<i>Carex</i> (Cyperaceae) chromosome report from islands in west and southwest of the Korean Peninsula: Additional aneuploid and polyploid populations

Bo-Mi NAM; Sun Gyo KWON; Hyeok-Jae CHOI; Kyong-Sook CHUNG

doi:10.11110/kjpt.2025.55.3.186

Korean J. Pl. Taxon > Volume 55(3); 2025 > Article

NAM, KWON, CHOI, and CHUNG: Carex (Cyperaceae) chromosome report from islands in west and southwest of the Korean Peninsula: Additional aneuploid and polyploid populations

Short Communication

Korean Journal of Plant Taxonomy 2025; 55(3): 186-192.

Published online: September 30, 2025

DOI: https://doi.org/10.11110/kjpt.2025.55.3.186

Carex (Cyperaceae) chromosome report from islands in west and southwest of the Korean Peninsula: Additional aneuploid and polyploid populations

Bo-Mi NAM

, Sun Gyo KWON¹

, Hyeok-Jae CHOI²

, Kyong-Sook CHUNG^3,^*

Division of Botany, Honam National Institute of Biological Resources, Mokpo 58762, Korea

¹Department of Biological Science and Biotechnology, Chonnam National University, Gwangju 61186, Korea

²Department of Biology and Chemistry, Changwon National University, Changwon 51140, Korea

³Department of Medicinal Plant Science, Jungwon University, Goesan 28024, Korea

Corresponding author: Kyong-Sook CHUNG, E-mail: kchung@jwu.ac.kr

Received August 25, 2025 Revised September 15, 2025 Accepted September 23, 2025

(open-access):

This is an open-access article distributed under the terms of the Creative Commons Attribution Non-Commercial License (http://creativecommons.org/licenses/by-nc/4.0) which permits unrestricted non-commercial use, distribution, and reproduction in any medium, provided the original work is properly cited.

Abstract

Carex L. is the most species-rich genus in the world, with more than 2,000 taxa, as well as in Korea, with about 180 taxa.

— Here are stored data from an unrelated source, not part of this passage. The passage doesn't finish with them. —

-- ==== Sys2Proof/Tests/Slice0.lean ====
section
/-! SUPPORT. Tests. Every expected value is a vector of spec/95_test_vectors.md or is read off the rule named. -/

namespace Sys2Proof.Tests

open Sys2Proof.Machine

/-- A field of the next state of an outcome. -/
def after {α : Type} (o : Host.Outcome State Fault Refusal) (f : State → α) : Option α :=
  match o with
  | .next s => some (f s)
  | .fault _ => none
  | .refused _ => none

/-! ## Shared data (95_test_vectors.md section 0) -/

def ihdrData : List Byte := [0, 0, 0, 1, 0, 0, 0, 1, 8, 0, 0, 0, 0]
def idatData : List Byte := [0x78, 0xDA, 0x63, 0x60, 0, 0, 0, 2, 0, 1]
def hello : List Byte := [0x68, 0x65, 0x6C, 0x6C, 0x6F]

def chIhdr : List Byte :=
  [0, 0, 0, 0x0D, 0x49, 0x48, 0x44, 0x52, 0, 0, 0, 1, 0, 0, 0, 1, 8, 0, 0, 0, 0, 0x3A, 0x7E, 0x9B, 0x55]
def chIdat : List Byte :=
  [0, 0, 0, 0x0A, 0x49, 0x44, 0x41, 0x54, 0x78, 0xDA, 0x63, 0x60, 0, 0, 0, 2, 0, 1, 0xE5, 0x27, 0xDE, 0xFC]
def chIend : List Byte := [0, 0, 0, 0, 0x49, 0x45, 0x4E, 0x44, 0xAE, 0x42, 0x60, 0x82]
def chHello : List Byte :=
  [0, 0, 0, 5, 0x72, 0x75, 0x53, 0x74, 0x68, 0x65, 0x6C, 0x6C, 0x6F, 0xAE, 0x50, 0x8D, 0x6F]
def img : List Byte := [0x89, 0x50, 0x4E, 0x47, 0x0D, 0x0A, 0x1A, 0x0A] ++ chIhdr ++ chIdat ++ chIend

def ihdrChunk : Chunk := ⟨⟨0x49, 0x48, 0x44, 0x52⟩, ihdrData, 0x3A7E9B55⟩
def idatChunk : Chunk := ⟨⟨0x49, 0x44, 0x41, 0x54⟩, idatData, 0xE527DEFC⟩
def iendChunk : Chunk := ⟨⟨0x49, 0x45, 0x4E, 0x44⟩, [], 0xAE426082⟩

/-- The reset state with bytes written at an offset. -/
def bytesAt (a : Nat) (bs : List Byte) : State := State.reset.memWrite a bs

/-- V-P5's end state, as far as SEQ. -/
def parsed : State := { State.reset with seq := [ihdrChunk, idatChunk, iendChunk] }

/-! ## WellFormed: each check refuses an ill-formed term (30_encoding.md R119, 00_scope.md R7) -/

theorem test_legal_word : (CommandFields.mk 0x31 0 0).legal = true := by decide
theorem test_unlisted_opcode_refused : (CommandFields.mk 0x04 0 0).legal = false := by decide
theorem test_rsvd_refused : (CommandFields.mk 0x02 0 1).legal = false := by decide
theorem test_imm8_refused : (CommandFields.mk 0x10 0xFF 0).legal = false := by decide
theorem test_rc1_wellformed : Params.rc1.WF := by decide
theorem test_small_buffer_refused : ¬ Params.WF ⟨19, 16, 2048⟩ := by decide
theorem test_large_buffer_refused : ¬ Params.WF ⟨2 ^ 31, 16, 2048⟩ := by decide
theorem test_no_chunks_refused : ¬ Params.WF ⟨4096, 0, 2048⟩ := by decide
theorem test_many_chunks_refused : ¬ Params.WF ⟨4096, 2 ^ 32, 2048⟩ := by decide
theorem test_large_store_refused : ¬ Params.WF ⟨4096, 16, 2 ^ 32⟩ := by decide

/-! ## Decode: words written from R110 and R115 bit by bit (RSVD, IMM8, OPCODE) -/

theorem test_decode_control : decode 0b00000000000000000000000000000000 = .ok .nop := by decide
theorem test_decode_crc : decode 0b00000000000000000100100100000010 = .ok (.crcByte 0x49) ∧
    decode 0b00000000000000000000000000000001 = .ok .crcInit ∧
    decode 0b00000000000000000000000000000011 = .ok .crcBuf := by decide
theorem test_decode_type : decode 0b00000000000000000000000000010000 = .ok .typeCheck := by decide
theorem test_decode_chunk : decode 0b00000000000000000000000000100000 = .ok .chunkParse ∧
    decode 0b00000000000000000000000000100001 = .ok .chunkBuild := by decide
theorem test_decode_png : decode 0b00000000000000000000000000110000 = .ok .pngClear ∧
    decode 0b00000000000000000000000000110001 = .ok .pngParse ∧
    decode 0b00000000000000000000000000110010 = .ok .pngSerialize ∧
    decode 0b00000000000000000000000000110011 = .ok .pngFind ∧
    decode 0b00000000000000000000000000110100 = .ok .pngRemove ∧
    decode 0b00000000000000000000000000110101 = .ok .pngAppend ∧
    decode 0b00000000000000000000000000110110 = .ok .pngInsert ∧
    decode 0b00000000000000000000000000110111 = .ok .chunkInfo ∧
    decode 0b00000000000000000000000000111000 = .ok .chunkData := by decide
/-- V-X3 to V-X7, V-C15. -/
theorem test_decode_illegal : decode 0x00000004 = .error (.unlistedOpcode 0x04) ∧
    decode 0x000000FF = .error (.unlistedOpcode 0xFF) ∧
    decode 0x00000100 = .error (.immediateNonzero 1) ∧
    decode 0x00010000 = .error (.reservedNonzero 1) ∧
    decode 0x80000031 = .error (.reservedNonzero 0x8000) ∧
    decode 0x0000FF10 = .error (.immediateNonzero 0xFF) ∧
    decode 0x00010002 = .error (.reservedNonzero 1) := by decide
theorem test_table_word : decodeTableWord 32 0x00004E02 = some (.crcByte 0x4E) := by decide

The great diversity has been linked to holocentric chromosomes in the genus. To understand cytogenetic diversity in island Carex populations, we conducted chromosome studies on islands west and southwest of the Korean Peninsula, where 93% of the islands of Korea are located. From seven islands in the area, we observed two species in Carex sect. Mitratae and two species in sect. Siderostictae: Carex breviculmis (n = 34 _II), C. tristachya (n = 21 _II), C. ciliatomarginata (2n = 12), and C. siderosticta (2n = 12, 18). All of the taxa studied had chromosome numbers identical to those on the mainland. However, C. breviculmis showed a different number from a previous report on Saengildo Island in southern Korea (n = 32 _II), and triploid populations of C. siderosticta from islands were identified for the first time. Further cytogenetic research is needed to gain a better understanding of Carex diversity on the mainland and islands of Korea.

Keywords: Carex, chromosome evolution, cytology, holocentric chromosome, island plant, polyploidy

INTRODUCTION

Carex L. is the most species-rich genus in the temperate zones, with over 2,000 species worldwide, and is characterized by unisexual flowers on spikes and enclosed bracts of fruits called perigynia (Global Carex Group, 2015). In Korea, the genus is also the most diverse among vascular plants, comprising about 180 species across 42 sections (Park et al., 2016). Of these, Carex section Mitratae Kük. is the most diverse, with approximately 21 taxa, while Carex section Siderostictae Franch. ex Ohwi, with 4 taxa, is phylogenetically significant as the basal group in Carex (Yano et al., 2014; Park et al., 2016). The high species diversity within the genus has been attributed to the presence of non-localized centromere chromosomes, known as holocentric chromosomes (Roalson, 2008; Hipp et al., 2009).

Holocentric chromosomes lack localized centromeres during cell divisions, which makes chromosomes capable of separating and/or fusing, thereby promoting rapid speciation (Hipp et al., 2013). Due to this chromosome feature, Carex displays a wide range of variation in chromosome numbers from n = 6 to n = 66, with continuous variation between n = 6 and n = 48 (Roalson, 2008). Chromosome number variations are more significant in species-rich and/or recently diverging lineages such as Carex sect. Ovales Kunth and Carex sect. Mitratae than in basal and/or smaller lineages such as Carex section Siderostictae (Global Carex Group, 2021). In basal lineages, polyploidization is prominent, while continuous chromosome number variation is common in recently derived lineages (Hipp et al., 2007; Yano et al., 2014).

In Korea, ongoing efforts have been made to document key cytogenetic data for Carex, though only 31 of approximately 180 Carex taxa in the Korean flora have been studied for their chromosome numbers (Chung et al., 2023; Masaki et al., 2024). Nine taxa in Carex sect. Mitratae, the most common and species-rich section, show continuous variation in chromosome numbers within species and/or individuals (Masaki et al., 2024). Conversely, C. siderosticta, a member of the basal lineage Carex sect. Siderosticta, exhibits polyploidy (Chung, 2024). Recently, a triploid population was identified in Korea, adding another ploidy level to the species: diploidy (2n = 12, Japan and Korea), triploidy (2n = 18, Korea), and tetraploidy (2n = 24, Japan, China, Russia) (Tanaka, 1939, 1940; Hoshino and Tanaka, 1977; Hoshino, 1981; Starodubtsev, 1989; Tang and Xiang, 1989; Hoshino et al., 1993; Probatova et al., 1998; Probatova, 2000; Chung et al., 2013, 2017; Yano et al., 2014; Chung, 2024).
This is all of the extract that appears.